• _EXERCISE_
Only the lines of the data below from the one with "buf s).stOpIll = s.stOpIll := rfl" through the one with "buf s).inputs = s.inputs := rfl" are wanted. Repeat them exactly.

• _EXERCISE DATA_
-- ==== Sys2Proof/Laws/State.lean ====
section
/-! SUPPORT. One lemma per field per update of the state, so that no later proof unfolds a record update. -/

namespace Sys2Proof.Machine

@[simp] theorem emit_cfg (bytes : List Byte) (s : State) : (emit bytes s).cfg = s.cfg := rfl
@[simp] theorem emit_encPhase (bytes : List Byte) (s : State) : (emit bytes s).encPhase = s.encPhase := rfl
@[simp] theorem emit_encAcc (bytes : List Byte) (s : State) : (emit bytes s).encAcc = s.encAcc := rfl
@[simp] theorem emit_rxBuf (bytes : List Byte) (s : State) : (emit bytes s).rxBuf = s.rxBuf := rfl
@[simp] theorem emit_stRxOvf (bytes : List Byte) (s : State) : (emit bytes s).stRxOvf = s.stRxOvf := rfl
@[simp] theorem emit_stEncSeq (bytes : List Byte) (s : State) : (emit bytes s).stEncSeq = s.stEncSeq := rfl
@[simp] theorem emit_stOpIll (bytes : List Byte) (s : State) : (emit bytes s).stOpIll = s.stOpIll := rfl
@[simp] theorem emit_tx (bytes : List Byte) (s : State) : (emit bytes s).tx = s.tx ++ bytes := rfl
@[simp] theorem emit_resp (bytes : List Byte) (s : State) : (emit bytes s).resp = s.resp := rfl
@[simp] theorem emit_inputs (bytes : List Byte) (s : State) : (emit bytes s).inputs = s.inputs := rfl
@[simp] theorem emit_host (bytes : List Byte) (s : State) : (emit bytes s).host = s.host := rfl

@[simp] theorem respond_cfg (code : RespCode) (data : Byte) (s : State) : (respond code data s).cfg = s.cfg := rfl
@[simp] theorem respond_encPhase (code : RespCode) (data : Byte) (s : State) : (respond code data s).encPhase = s.encPhase := rfl
@[simp] theorem respond_encAcc (code : RespCode) (data : Byte) (s : State) : (respond code data s).encAcc = s.encAcc := rfl
@[simp] theorem respond_rxBuf (code : RespCode) (data : Byte) (s : State) : (respond code data s).rxBuf = s.rxBuf := rfl
@[simp] theorem respond_stRxOvf (code : RespCode) (data : Byte) (s : State) : (respond code data s).stRxOvf = s.stRxOvf := rfl
@[simp] theorem respond_stEncSeq (code : RespCode) (data : Byte) (s : State) : (respond code data s).stEncSeq = s.stEncSeq := rfl
@[simp] theorem respond_stOpIll (code : RespCode) (data : Byte) (s : State) : (respond code data s).stOpIll = s.stOpIll := rfl
@[simp] theorem respond_tx (code : RespCode) (data : Byte) (s : State) : (respond code data s).tx = s.tx := rfl
@[simp] theorem respond_resp (code : RespCode) (data : Byte) (s : State) : (respond code data s).resp = some { code := code, data := data, outcome := none } := rfl
@[simp] theorem respond_inputs (code : RespCode) (data : Byte) (s : State) : (respond code data s).inputs = s.inputs := rfl
@[simp] theorem respond_host (code : RespCode) (data : Byte) (s : State) : (respond code data s).host = s.host := rfl

@[simp] theorem respondOutcome_cfg (o : ParseOutcome) (s : State) : (respondOutcome o s).cfg = s.cfg := rfl
@[simp] theorem respondOutcome_encPhase (o : ParseOutcome) (s : State) : (respondOutcome o s).encPhase = s.encPhase := rfl
@[simp] theorem respondOutcome_encAcc (o : ParseOutcome) (s : State) : (respondOutcome o s).encAcc = s.encAcc := rfl
@[simp] theorem respondOutcome_rxBuf (o : ParseOutcome) (s : State) : (respondOutcome o s).rxBuf = s.rxBuf := rfl
@[simp] theorem respondOutcome_stRxOvf (o : ParseOutcome) (s : State) : (respondOutcome o s).stRxOvf = s.stRxOvf := rfl
@[simp] theorem respondOutcome_stEncSeq (o : ParseOutcome) (s : State) : (respondOutcome o s).stEncSeq = s.stEncSeq := rfl
@[simp] theorem respondOutcome_stOpIll (o : ParseOutcome) (s : State) : (respondOutcome o s).stOpIll = s.stOpIll := rfl
@[simp] theorem respondOutcome_tx (o : ParseOutcome) (s : State) : (respondOutcome o s).tx = s.tx := rfl
@[simp] theorem respondOutcome_resp (o : ParseOutcome) (s : State) : (respondOutcome o s).resp = some { code := .ok, data := kindCode o, outcome := some o } := rfl
@[simp] theorem respondOutcome_inputs (o : ParseOutcome) (s : State) : (respondOutcome o s).inputs = s.inputs := rfl
@[simp] theorem respondOutcome_host (o : ParseOutcome) (s : State) : (respondOutcome o s).host = s.host := rfl

@[simp] theorem setPhase_cfg (p : EncPhase) (s : State) : (setPhase p s).cfg = s.cfg := rfl
@[simp] theorem setPhase_encPhase (p : EncPhase) (s : State) : (setPhase p s).encPhase = p := rfl
@[simp] theorem setPhase_encAcc (p : EncPhase) (s : State) : (setPhase p s).encAcc = s.encAcc := rfl
@[simp] theorem setPhase_rxBuf (p : EncPhase) (s : State) : (setPhase p s).rxBuf = s.rxBuf := rfl
@[simp] theorem setPhase_stRxOvf (p : EncPhase) (s : State) : (setPhase p s).stRxOvf = s.stRxOvf := rfl
@[simp] theorem setPhase_stEncSeq (p : EncPhase) (s : State) : (setPhase p s).stEncSeq = s.stEncSeq := rfl
@[simp] theorem setPhase_stOpIll (p : EncPhase) (s : State) : (setPhase p s).stOpIll = s.stOpIll := rfl
@[simp] theorem setPhase_tx (p : EncPhase) (s : State) : (setPhase p s).tx = s.tx := rfl
@[simp] theorem setPhase_resp (p : EncPhase) (s : State) : (setPhase p s).resp = s.resp := rfl
@[simp] theorem setPhase_inputs (p : EncPhase) (s : State) : (setPhase p s).inputs = s.inputs := rfl
@[simp] theorem setPhase_host (p : EncPhase) (s : State) : (setPhase p s).host = s.host := rfl

@[simp] theorem setAcc_cfg (a : Byte) (s : State) : (setAcc a s).cfg = s.cfg := rfl
@[simp] theorem setAcc_encPhase (a : Byte) (s : State) : (setAcc a s).encPhase = s.encPhase := rfl
@[simp] theorem setAcc_encAcc (a : Byte) (s : State) : (setAcc a s).encAcc = a := rfl
@[simp] theorem setAcc_rxBuf (a : Byte) (s : State) : (setAcc a s).rxBuf = s.rxBuf := rfl
@[simp] theorem setAcc_stRxOvf (a : Byte) (s : State) : (setAcc a s).stRxOvf = s.stRxOvf := rfl
@[simp] theorem setAcc_stEncSeq (a : Byte) (s : State) : (setAcc a s).stEncSeq = s.stEncSeq := rfl
@[simp] theorem setAcc_stOpIll (a : Byte) (s : State) : (setAcc a s).stOpIll = s.stOpIll := rfl
@[simp] theorem setAcc_tx (a : Byte) (s : State) : (setAcc a s).tx = s.tx := rfl
@[simp] theorem setAcc_resp (a : Byte) (s : State) : (setAcc a s).resp = s.resp := rfl
@[simp] theorem setAcc_inputs (a : Byte) (s : State) : (setAcc a s).inputs = s.inputs := rfl
@[simp] theorem setAcc_host (a : Byte) (s : State) : (setAcc a s).host = s.host := rfl

@[simp] theorem setRx_cfg (buf : List Byte) (s : State) : (setRx buf s).cfg = s.cfg := rfl
@[simp] theorem setRx_encPhase (buf : List Byte) (s : State) : (setRx buf s).encPhase = s.encPhase := rfl
@[simp] theorem setRx_encAcc (buf : List Byte) (s : State) : (setRx buf s).encAcc = s.encAcc := rfl
@[simp] theorem setRx_rxBuf (buf : List Byte) (s : State) : (setRx buf s).rxBuf = buf := rfl
@[simp] theorem setRx_stRxOvf (buf : List Byte) (s : State) : (setRx buf s).stRxOvf = s.stRxOvf := rfl
@[simp] theorem setRx_stEncSeq (buf : List Byte) (s : State) : (setRx buf s).stEncSeq = s.stEncSeq := rfl
@[simp] theorem setRx_stOpIll (buf : List Byte) (s : State) : (setRx buf s).stOpIll = s.stOpIll := rfl
@[simp] theorem setRx_tx (buf : List Byte) (s : State) : (setRx buf s).tx = s.tx := rfl
@[simp] theorem setRx_resp (buf : List Byte) (s : State) : (setRx buf s).resp = s.resp := rfl
@[simp] theorem setRx_inputs (buf : List Byte) (s : State) : (setRx buf s).inputs = s.inputs := rfl
@[simp] theorem setRx_host (buf : List Byte) (s : State) : (setRx buf s).host = s.host := rfl

@[simp] theorem setSticky_cfg (x y z : Bool) (s : State) : (setSticky x y z s).cfg = s.cfg := rfl
@[simp] theorem setSticky_encPhase (x y z : Bool) (s : State) : (setSticky x y z s).encPhase = s.encPhase := rfl
@[simp] theorem setSticky_encAcc (x y z : Bool) (s : State) : (setSticky x y z s).encAcc = s.encAcc := rfl
@[simp] theorem setSticky_rxBuf (x y z : Bool) (s : State) : (setSticky x y z s).rxBuf = s.rxBuf := rfl
@[simp] theorem setSticky_stRxOvf (x y z : Bool) (s : State) : (setSticky x y z s).stRxOvf = x := rfl
@[simp] theorem setSticky_stEncSeq (x y z : Bool) (s : State) : (setSticky x y z s).stEncSeq = y := rfl
@[simp] theorem setSticky_stOpIll (x y z : Bool) (s : State) : (setSticky x y z s).stOpIll = z := rfl
@[simp] theorem setSticky_tx (x y z : Bool) (s : State) : (setSticky x y z s).tx = s.tx := rfl
@[simp] theorem setSticky_resp (x y z : Bool) (s : State) : (setSticky x y z s).resp = s.resp := rfl
@[simp] theorem setSticky_inputs (x y z : Bool) (s : State) : (setSticky x y z s).inputs = s.inputs := rfl
@[simp] theorem setSticky_host (x y z : Bool) (s : State) : (setSticky x y z s).host = s.host := rfl

@[simp] theorem setInputs_cfg (q : List Input) (s : State) : (setInputs q s).cfg = s.cfg := rfl
@[simp] theorem setInputs_encPhase (q : List Input) (s : State) : (setInputs q s).encPhase = s.encPhase := rfl
@[simp] theorem setInputs_encAcc (q : List Input) (s : State) : (setInputs q s).encAcc = s.encAcc := rfl
@[simp] theorem setInputs_rxBuf (q : List Input) (s : State) : (setInputs q s).rxBuf = s.rxBuf := rfl
@[simp] theorem setInputs_stRxOvf (q : List Input) (s : State) : (setInputs q s).stRxOvf = s.stRxOvf := rfl
@[simp] theorem setInputs_stEncSeq (q : List Input) (s : State) : (setInputs q s).stEncSeq = s.stEncSeq := rfl
@[simp] theorem setInputs_stOpIll (q : List Input) (s : State) : (setInputs q s).stOpIll = s.stOpIll := rfl
@[simp] theorem setInputs_tx (q : List Input) (s : State) : (setInputs q s).tx = s.tx := rfl
@[simp] theorem setInputs_resp (q : List Input) (s : State) : (setInputs q s).resp = s.resp := rfl
@[simp] theorem setInputs_inputs (q : List Input) (s : State) : (setInputs q s).inputs = q := rfl
@[simp] theorem setInputs_host (q : List Input) (s : State) : (setInputs q s).host = s.host := rfl

@[simp] theorem setHost_cfg (h : HostState) (s : State) : (setHost h s).cfg = s.cfg := rfl
@[simp] theorem setHost_encPhase (h : HostState) (s : State) : (setHost h s).encPhase = s.encPhase := rfl
@[simp] theorem setHost_encAcc (h : HostState) (s : State) : (setHost h s).encAcc = s.encAcc := rfl
@[simp] theorem setHost_rxBuf (h : HostState) (s : State) : (setHost h s).rxBuf = s.rxBuf := rfl
@[simp] theorem setHost_stRxOvf (h : HostState) (s : State) : (setHost h s).stRxOvf = s.stRxOvf := rfl
@[simp] theorem setHost_stEncSeq (h : HostState) (s : State) : (setHost h s).stEncSeq = s.stEncSeq := rfl
@[simp] theorem setHost_stOpIll (h : HostState) (s : State) : (setHost h s).stOpIll = s.stOpIll := rfl
@[simp] theorem setHost_tx (h : HostState) (s : State) : (setHost h s).tx = s.tx := rfl
@[simp] theorem setHost_resp (h : HostState) (s : State) : (setHost h s).resp = s.resp := rfl
@[simp] theorem setHost_inputs (h : HostState) (s : State) : (setHost h s).inputs = s.inputs := rfl
@[simp] theorem setHost_host (h : HostState) (s : State) : (setHost h s).host = h := rfl

@[simp] theorem rejectSeq_cfg (s : State) : (rejectSeq s).cfg = s.cfg := rfl
@[simp] theorem rejectSeq_encPhase (s : State) : (rejectSeq s).encPhase = s.encPhase := rfl
@[simp] theorem rejectSeq_encAcc (s : State) : (rejectSeq s).encAcc = s.encAcc := rfl
@[simp] theorem rejectSeq_rxBuf (s : State) : (rejectSeq s).rxBuf = s.rxBuf := rfl
@[simp] theorem rejectSeq_stRxOvf (s : State) : (rejectSeq s).stRxOvf = s.stRxOvf := rfl
@[simp] theorem rejectSeq_stEncSeq (s : State) : (rejectSeq s).stEncSeq = true := rfl
@[simp] theorem rejectSeq_stOpIll (s : State) : (rejectSeq s).stOpIll = s.stOpIll := rfl
@[simp] theorem rejectSeq_tx (s : State) : (rejectSeq s).tx = s.tx := rfl
@[simp] theorem rejectSeq_resp (s : State) : (rejectSeq s).resp = some { code := .seq, data := 0x00#8, outcome := none } := rfl
@[simp] theorem rejectSeq_inputs (s : State) : (rejectSeq s).inputs = s.inputs := rfl
@[simp] theorem rejectSeq_host (s : State) : (rejectSeq s).host = s.host := rfl

@[simp] theorem blockReset_cfg (s : State) : (blockReset s).cfg = s.cfg := rfl
@[simp] theorem blockReset_encPhase (s : State) : (blockReset s).encPhase = .idle := rfl
@[simp] theorem blockReset_encAcc (s : State) : (blockReset s).encAcc = 0x00#8 := rfl
@[simp] theorem blockReset_rxBuf (s : State) : (blockReset s).rxBuf = [] := rfl
@[simp] theorem blockReset_stRxOvf (s : State) : (blockReset s).stRxOvf = false := rfl
@[simp] theorem blockReset_stEncSeq (s : State) : (blockReset s).stEncSeq = false := rfl
@[simp] theorem blockReset_stOpIll (s : State) : (blockReset s).stOpIll = false := rfl
@[simp] theorem blockReset_tx (s : State) : (blockReset s).tx = s.tx := rfl
@[simp] theorem blockReset_resp (s : State) : (blockReset s).resp = none := rfl
@[simp] theorem blockReset_inputs (s : State) : (blockReset s).inputs = s.inputs := rfl
@[simp] theorem blockReset_host (s : State) : (blockReset s).host = s.host := rfl

@[simp] theorem emitEvents_cfg (es : List Event) (s : State) : (emitEvents es s).cfg = s.cfg := rfl
@[simp] theorem emitEvents_encPhase (es : List Event) (s : State) : (emitEvents es s).encPhase = s.encPhase := rfl
@[simp] theorem emitEvents_encAcc (es : List Event) (s : State) : (emitEvents es s).encAcc = s.encAcc := rfl
@[simp] theorem emitEvents_rxBuf (es : List Event) (s : State) : (emitEvents es s).rxBuf = s.rxBuf := rfl
@[simp] theorem emitEvents_stRxOvf (es : List Event) (s : State) : (emitEvents es s).stRxOvf = s.stRxOvf := rfl
@[simp] theorem emitEvents_stEncSeq (es : List Event) (s : State) : (emitEvents es s).stEncSeq = s.stEncSeq := rfl
@[simp] theorem emitEvents_stOpIll (es : List Event) (s : State) : (emitEvents es s).stOpIll = s.stOpIll := rfl
@[simp] theorem emitEvents_tx (es : List Event) (s : State) : (emitEvents es s).tx = s.tx := rfl
@[simp] theorem emitEvents_resp (es : List Event) (s : State) : (emitEvents es s).resp = s.resp := rfl
@[simp] theorem emitEvents_inputs (es : List Event) (s : State) : (emitEvents es s).inputs = s.inputs := rfl
@[simp] theorem emitEvents_host (es : List Event) (s : State) : (emitEvents es s).host = { s.host with events := s.host.events ++ es } := rfl

@[simp] theorem drawNotices_cfg (pt : NoticePoint) (s : State) : (drawNotices pt s).cfg = s.cfg := rfl
@[simp] theorem drawNotices_encPhase (pt : NoticePoint) (s : State) : (drawNotices pt s).encPhase = s.encPhase := rfl
@[simp] theorem drawNotices_encAcc (pt : NoticePoint) (s : State) : (drawNotices pt s).encAcc = s.encAcc := rfl
@[simp] theorem drawNotices_rxBuf (pt : NoticePoint) (s : State) : (drawNotices pt s).rxBuf = s.rxBuf := rfl
@[simp] theorem drawNotices_stRxOvf (pt : NoticePoint) (s : State) : (drawNotices pt s).stRxOvf = s.stRxOvf := rfl
@[simp] theorem drawNotices_stEncSeq (pt : NoticePoint) (s : State) : (drawNotices pt s).stEncSeq = s.stEncSeq := rfl
@[simp] theorem drawNotices_stOpIll (pt : NoticePoint) (s : State) : (drawNotices pt s).stOpIll = s.stOpIll := rfl
@[simp] theorem drawNotices_tx (pt : NoticePoint) (s : State) : (drawNotices pt s).tx = s.tx := rfl
@[simp] theorem drawNotices_resp (pt : NoticePoint) (s : State) : (drawNotices pt s).resp = s.resp := rfl
@[simp] theorem drawNotices_inputs (pt : NoticePoint) (s : State) : (drawNotices pt s).inputs = s.inputs := rfl
@[simp] theorem drawNotices_host (pt : NoticePoint) (s : State) : (drawNotices pt s).host = { s.host with events := s.host.events ++ (Config.notices s.host.draws pt).map Event.notice, draws := s.host.draws + 1 } := rfl

/-- Two states with equal fields are equal. -/
theorem state_ext {s t : State} (h1 : s.cfg = t.cfg) (h2 : s.encPhase = t.encPhase) (h3 : s.encAcc = t.encAcc)
    (h4 : s.rxBuf = t.rxBuf) (h5 : s.stRxOvf = t.stRxOvf) (h6 : s.stEncSeq = t.stEncSeq)
    (h7 : s.stOpIll = t.stOpIll) (h8 : s.tx = t.tx) (h9 : s.resp = t.resp) (h10 : s.inputs = t.inputs)
    (h11 : s.host = t.host) : s = t := by
  cases s; cases t; simp_all

end Sys2Proof.Machine
end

• _WRITTEN RESPONSE_
@[simp] theorem setRx_stOpIll (buf : List Byte) (s : State) : (setRx buf s).stOpIll = s.stOpIll := rfl
@[simp] theorem setRx_tx (buf : List Byte) (s : State) : (setRx buf s).tx = s.tx := rfl
@[simp] theorem setRx_resp (buf : List Byte) (s : State) : (setRx buf s).resp = s.resp := rfl
@[simp] theorem setRx_inputs (buf : List Byte) (s : State) : (setRx buf s).inputs = s.inputs := rfl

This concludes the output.